Exercise directions –
Take every line from the records below that includes the word "this".

Supplied data –
/-- The learning lookup of a received frame's source address (R227, R228). -/
def State.learnFrom (s : State) (port mac vid : Nat) : State :=
  if !s.fldB (TBL_PORT_CFG port) TBL_PORT_CFG_learn_en then s
  else match s.macFind mac vid with
    | some e =>
      let m := s.macEntry e
      if m.dest.testBit port then
        if m.kind = 1 then if m.stamp = s.sweepCount then s else s.setMac e { m with stamp := s.sweepCount }
        else if m.kind = 2 then if m.hit then s else s.setMac e { m with hit := true }
        else s
      else if m.kind = 1 then
        (s.setMac e { m with dest := 2 ^ port, stamp := s.sweepCount }).tblCount 4
      else ((s.tblCount 5).setFld TBL_STATUS TBL_STATUS_move_refused 1).raise 0x0604 3 port
    | none =>
      if s.tbl.learn.any (fun r => r.mac == mac && r.vid == vid) then s
      else if s.tbl.learn.length < 64 then
        { s with tbl := { s.tbl with learn := s.tbl.learn ++ [{ mac := mac, vid := vid, port := port }] } }
      else ((s.tblCount 3).setFld TBL_STATUS TBL_STATUS_learn_lost 1).raiseLim 0x0605 2 port

/-- A queued learn request is served (R227). -/
def State.learnServe (s : State) : State :=
  match s.tbl.learn with
  | [] => s
  | r :: rest =>
    let s0 := { s with tbl := { s.tbl with learn := rest } }
    let kind := if s0.fldB (TBL_PORT_CFG r.port) TBL_PORT_CFG_learn_priv then 2 else 1
    match s0.macFind r.mac r.vid with
    | some _ => s0
    | none =>
      match s0.macInsert r.port { mac := r.mac, vid := r.vid, kind := kind, hit := false, seenClear := false
                                  dest := 2 ^ r.port, stamp := if kind = 1 then s0.sweepCount else 0 } with
      | (s1, true) => s1.tblCount 0
      | (s1, false) => ((s1.tblCount 2).setFld TBL_STATUS TBL_STATUS_learn_full 1).raiseLim 0x0602 2 r.port

/-- The sweeper's access to one entry: compare-and-write and compare-and-remove (R229, R230). `changed` says that words 1
and 3 no longer equal what the sweeper read: the access then aborts. -/
def State.sweepEntry (s : State) (changed : Bool) (e : Nat) : State :=
  let m := s.macEntry e
  let age := (s.sweepCount + 65536 - m.stamp) % 65536
  let abort (t : State) : State := if changed then s.tblCount 8 else t
  if m.kind = 1 then
    if s.fld TBL_AGE_CFG TBL_AGE_CFG_age_sweeps ≤ age then abort ((s.clearMac e).tblCount 6) else s
  else if m.kind = 2 then
    if m.hit then abort (s.setMac e { m with hit := false, seenClear := false })
    else if !m.seenClear then abort (s.setMac e { m with seenClear := true })
    else abort (((s.clearMac e).tblCount 7).raise 0x0606 2 ((bitsOf 32 m.dest).headD 0))
  else s

def State.sweeping (s : State) : Bool := s.fldB TBL_AGE_STATUS TBL_AGE_STATUS_sweeping

/-- A sweep starts (R229, R237). DESIGN CHOICE (assumption 91): a start while one is in progress does nothing. -/
def State.sweepStart (s : State) : State :=
  if s.sweeping then s
  else (s.setFld TBL_AGE_STATUS TBL_AGE_STATUS_sweep_count ((s.sweepCount + 1) % 65536)).setFld TBL_AGE_STATUS
    TBL_AGE_STATUS_sweeping 1

/-- The sweep in progress goes over the table in address order and ends (R229). `changed` names the entries that a hit update
changed between the sweeper's read and its access. -/
def State.sweepRun (s : State) (changed : List Nat) : State :=
  (s.macListed.foldl (fun t e => t.sweepEntry (changed.contains e) e) s).setFld TBL_AGE_STATUS TBL_AGE_STATUS_sweeping 0

/-! The prefix trie (R215–R223) -/

def leafAddr (l : Nat) : Nat := 0x30580000 + 16 * l
def nodeAddr (n : Nat) : Nat := 0x30780000 + 1024 * n
def coverAddr (n : Nat) : Nat := 0x304B9000 + 4 * n
def rootAddr (ty : Nat) : Nat := if ty = 1 then 0x30500000 else 0x30540000
def noCover : Nat := 0xFFFFFFFF

/-- The stage-s bits of a trie word (R215). -/
def stageBits (w s : Nat) : Nat := if s = 0 then w / 2 ^ 48 % 65536 else w / 2 ^ (48 - 8 * s) % 256

/-- Bits of a key consumed at the end of stage s. -/
def stageEnd (s : Nat) : Nat := 16 + 8 * s

structure Leaf where
  word : Nat
  result : Nat
  len : Nat
  valid : Bool
  ty : Nat
  deriving DecidableEq, Repr

def State.leaf (s : State) (l : Nat) : Leaf :=
  let w3 := s.mem32 (leafAddr l + 12)
  { word := s.mrd (leafAddr l) 8, result := s.mem32 (leafAddr l + 8), len := bits 6 0 w3, valid := bit 7 w3, ty := bits 10 8 w3 }

def Leaf.bytes (l : Leaf) : List Byte :=
  leBytes 8 l.word ++ leBytes 4 l.result ++ leBytes 4 (l.len + boolNat l.valid * 128 + l.ty * 256)

/-- The top `n` bits of two trie words agree. -/
def topAgree (n a b : Nat) : Bool := a / 2 ^ (64 - n) == b / 2 ^ (64 - n)

def Leaf.matches (l : Leaf) (w ty : Nat) : Bool := l.valid && l.ty == ty && topAgree l.len l.word w

/-- The lookup of R218 from a slot table at `base`, at stage `st`; `best` is the best leaf so far. -/
def State.trieWalk (s : State) (w ty : Nat) : Nat → Nat → Nat → Option Nat → Option Nat
  | 0, _, _, best => best
  | fuel + 1, base, st, best =>
    let slot := s.mem32 (base + 4 * stageBits w st)
    let ix := slot % 2 ^ 17
    if slot / 2 ^ 30 = 1 ∧ st < 6 then
      let n := ix % 512
      let c := s.mem32 (coverAddr n)
      s.trieWalk w ty fuel (nodeAddr n) (st + 1) (if c = noCover then best else some (c % 2 ^ 17))
    else if slot / 2 ^ 30 = 2 ∧ (s.leaf ix).matches w ty then some ix
    else best

/-- The leaf that a lookup finds; types 0 and 7 never match (R215). -/
def State.trieFind (s : State) (w ty : Nat) : Option Nat :=
  if ty = 0 ∨ ty = 7 then none else s.trieWalk w ty 7 (rootAddr ty) 0 none

/-- The result word of the longest matching entry (R217, R218). -/
def State.trieLookup (s : State) (w ty : Nat) : Option Nat := (s.trieFind w ty).map (fun l => (s.leaf l).result)

/-- The entry of exactly this key, length and type. -/
def State.trieExact (s : State) (w len ty : Nat) : Option Nat :=
  s.tbl.leaves.find? (fun l => let e := s.leaf l; e.valid && e.len == len && e.ty == ty && topAgree len e.word w)

/-- Nodes and leaves that are free: neither in use nor awaiting release (R221, R223). The lowest is taken first. -/
def State.nodeTaken (s : State) (n : Nat) : Bool := s.tbl.nodes.contains n || s.tbl.released.any (fun r => r.nodes.contains n)
def State.leafTaken (s : State) (l : Nat) : Bool := s.tbl.leaves.contains l || s.tbl.released.any (fun r => r.leaves.contains l)

def State.takeNode (s : State) : Option (Nat × State) :=
  (findFrom (fun n => !s.nodeTaken n) 512 0).map (fun n =>
    (n, (({ s with tbl := { s.tbl with nodes := s.tbl.nodes ++ [n] } }.mwbytes (nodeAddr n) (List.replicate 1024 0))).setMem32
      (coverAddr n) noCover))

def State.takeLeaf (s : State) (e : Leaf) : Option (Nat × State) :=
  (findFrom (fun l => !s.leafTaken l) 131072 0).map (fun l =>
    (l, { s with tbl := { s.tbl with leaves := s.tbl.leaves ++ [l] } }.mwbytes (leafAddr l) e.bytes))

/-- First slot and number of slots that a prefix fills in a stage (R219). -/
def slotRange (w len st : Nat) : Nat × Nat :=
  let e := stageEnd st
  if e ≤ len then (stageBits w st, 1)
  else
    let n := 2 ^ (e - len)
    (stageBits w st / n * n, n)

mutual
/-- Put a leaf of length `len` under the slot table at `base`, stage `st` (R219). -/
def State.trieAdd (s : State) : Nat → Nat → Nat → Nat → Leaf → Option State
  | 0, _, _, _, _ => none
  | fuel + 1, base, st, l, e =>
    let (i0, n) := slotRange e.word e.len st
    (List.range n).foldl (fun (acc : Option State) k => acc.bind (fun t => t.trieSlot fuel (base + 4 * (i0 + k)) st l e)) (some s)
termination_by structural x => x

/-- One slot of the stage that the leaf fills or passes. -/
def State.trieSlot (s : State) : Nat → Nat → Nat → Nat → Leaf → Option State
  | 0, _, _, _, _ => none
  | fuel + 1, slot, st, l, e =>
    let v := s.mem32 slot
    let ix := v % 2 ^ 17
    let here (t : State) : Option State := some (t.setMem32 slot (2 ^ 31 + l))
    /- a child node that holds the old leaf or covers it, and takes the new one -/
    let split (cover : Option Nat) (old : Option Nat) (new : Bool) : Option State :=
      (s.takeNode).bind (fun (n, t) =>
        let t1 := match cover with | some c => t.setMem32 (coverAddr n) c | none => t
        let t2 := match old with | some o => t1.trieAdd fuel (nodeAddr n) (st + 1) o (t1.leaf o) | none => some t1
        let t3 := if new then t2.bind (fun u => u.trieAdd fuel (nodeAddr n) (st + 1) l e) else t2
        t3.map (fun u => u.setMem32 slot (2 ^ 30 + n)))
    if v / 2 ^ 30 = 1 then
      let n := ix % 512
      if e.len ≤ stageEnd st then
        let c := s.mem32 (coverAddr n)
        if c = noCover ∨ (s.leaf (c % 2 ^ 17)).len ≤ e.len then some (s.setMem32 (coverAddr n) l) else some s
      else s.trieAdd fuel (nodeAddr n) (st + 1) l e
    else if v / 2 ^ 30 = 2 then
      let o := s.leaf ix
      if o.len = e.len ∧ topAgree e.len o.word e.word then here s
      else if e.len ≤ stageEnd st then
        if o.len ≤ stageEnd st then (if o.len < e.len then here s else some s)
        else split (some l) (some ix) false
      else if o.len ≤ stageEnd st then split (some ix) none true
      else split none (some ix) true
    else here s
termination_by structural x => x
end

/-- A refused trie change: nothing changes but its count, status bit and event 0x0601 (R221). -/
def State.trieRefused (s : State) : State :=
  ((s.tblCount 9).setFld TBL_STATUS TBL_STATUS_trie_full 1).raise 0x0601 2

/-- Nodes and leaves made unreachable wait until the epoch has reached E + 2 (R223). -/
def State.trieRelease (s : State) (ns ls : List Nat) : State :=
  if ns = [] ∧ ls = [] then s
  else { s with tbl := { s.tbl with
    nodes := s.tbl.nodes.filter (fun n => !ns.contains n), leaves := s.tbl.leaves.filter (fun l => !ls.contains l)
    released := s.tbl.released ++ [{ epoch := (s.rd TBL_TRIE_EPOCH).toNat + 2, nodes := ns, leaves := ls }] } }

/-- Add an entry by copy-on-write, or refuse it whole (R221, R222); an entry of the same key is replaced. -/
def State.trieInsert (s : State) (e : Leaf) : State × Bool :=
  match (s.takeLeaf e).bind (fun (l, t) => t.trieAdd 16 (rootAddr e.ty) 0 l e) with
  | some t =>
    (match s.trieExact e.word e.len e.ty with
      | some old => t.trieRelease [] [old]
      | none => t, true)
  | none => (s.trieRefused, false)

/-- The longest other entry that fills a slot in its stage: what the slot shows once an entry has gone. -/
def State.nextBest (s : State) (ty w lo hi : Nat) (gone : Nat) : Option Nat :=
  s.tbl.leaves.foldl (fun best l =>
    let e := s.leaf l
    if l ≠ gone ∧ e.valid ∧ (ty = 1 ↔ e.ty = 1) ∧ lo < e.len ∧ e.len ≤ hi ∧ topAgree e.len e.word w then
      match best with
      | some b => if (s.leaf b).len < e.len then some l else best
      | none => some l
    else best) none

/-- A node without children whose content is one leaf, or its cover alone, folds into the slot above it. -/
def State.foldNode (s : State) (n : Nat) : Option Nat :=
  let slots := ((List.range 256).map (fun i => s.mem32 (nodeAddr n + 4 * i))).filter (· ≠ 0)
  let c := s.mem32 (coverAddr n)
  match slots.dedup with
  | [] => some (if c = noCover then 0 else 2 ^ 31 + c)
  | [v] => if c = noCover ∧ v / 2 ^ 30 = 2 then some v else none
  | _ => none

/-- Take a leaf out of the slot table at `base`: each slot it fills shows the next shorter prefix of its stage, and nodes
left with one entry fold. Returns the nodes made unreachable. -/
def State.trieTake (s : State) (g : Nat) (e : Leaf) : Nat → Nat → Nat → State × List Nat
  | 0, _, _ => (s, [])
  | fuel + 1, base, st =>
    let (i0, n) := slotRange e.word e.len st
    (List.range n).foldl (fun (acc : State × List Nat) k =>
      let t := acc.1
      let a := base + 4 * (i0 + k)
      let v := t.mem32 a
      /- the key that agrees with this slot, down to the end of the stage -/
      let key := (e.word / 2 ^ (64 - stageEnd st) - stageBits e.word st + (i0 + k)) * 2 ^ (64 - stageEnd st)
      let lo := if st = 0 then 0 else stageEnd (st - 1)
      let best := t.nextBest e.ty key lo (stageEnd st) g
      if v = 2 ^ 31 + g then (t.setMem32 a (match best with | some b => 2 ^ 31 + b | none => 0), acc.2)
      else if v / 2 ^ 30 = 1 then
        let nd := v % 512
        let (u, freed) :=
          if t.mem32 (coverAddr nd) = g then (t.setMem32 (coverAddr nd) (best.getD noCover), [])
          else if stageEnd st < e.len then t.trieTake g e fuel (nodeAddr nd) (st + 1)
          else (t, [])
        match u.foldNode nd with
        | some w => (u.setMem32 a w, acc.2 ++ freed ++ [nd])
        | none => (u, acc.2 ++ freed)
      else acc) (s, [])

Problem solution –
/-- The entry of exactly this key, length and type. -/
      /- the key that agrees with this slot, down to the end of the stage -/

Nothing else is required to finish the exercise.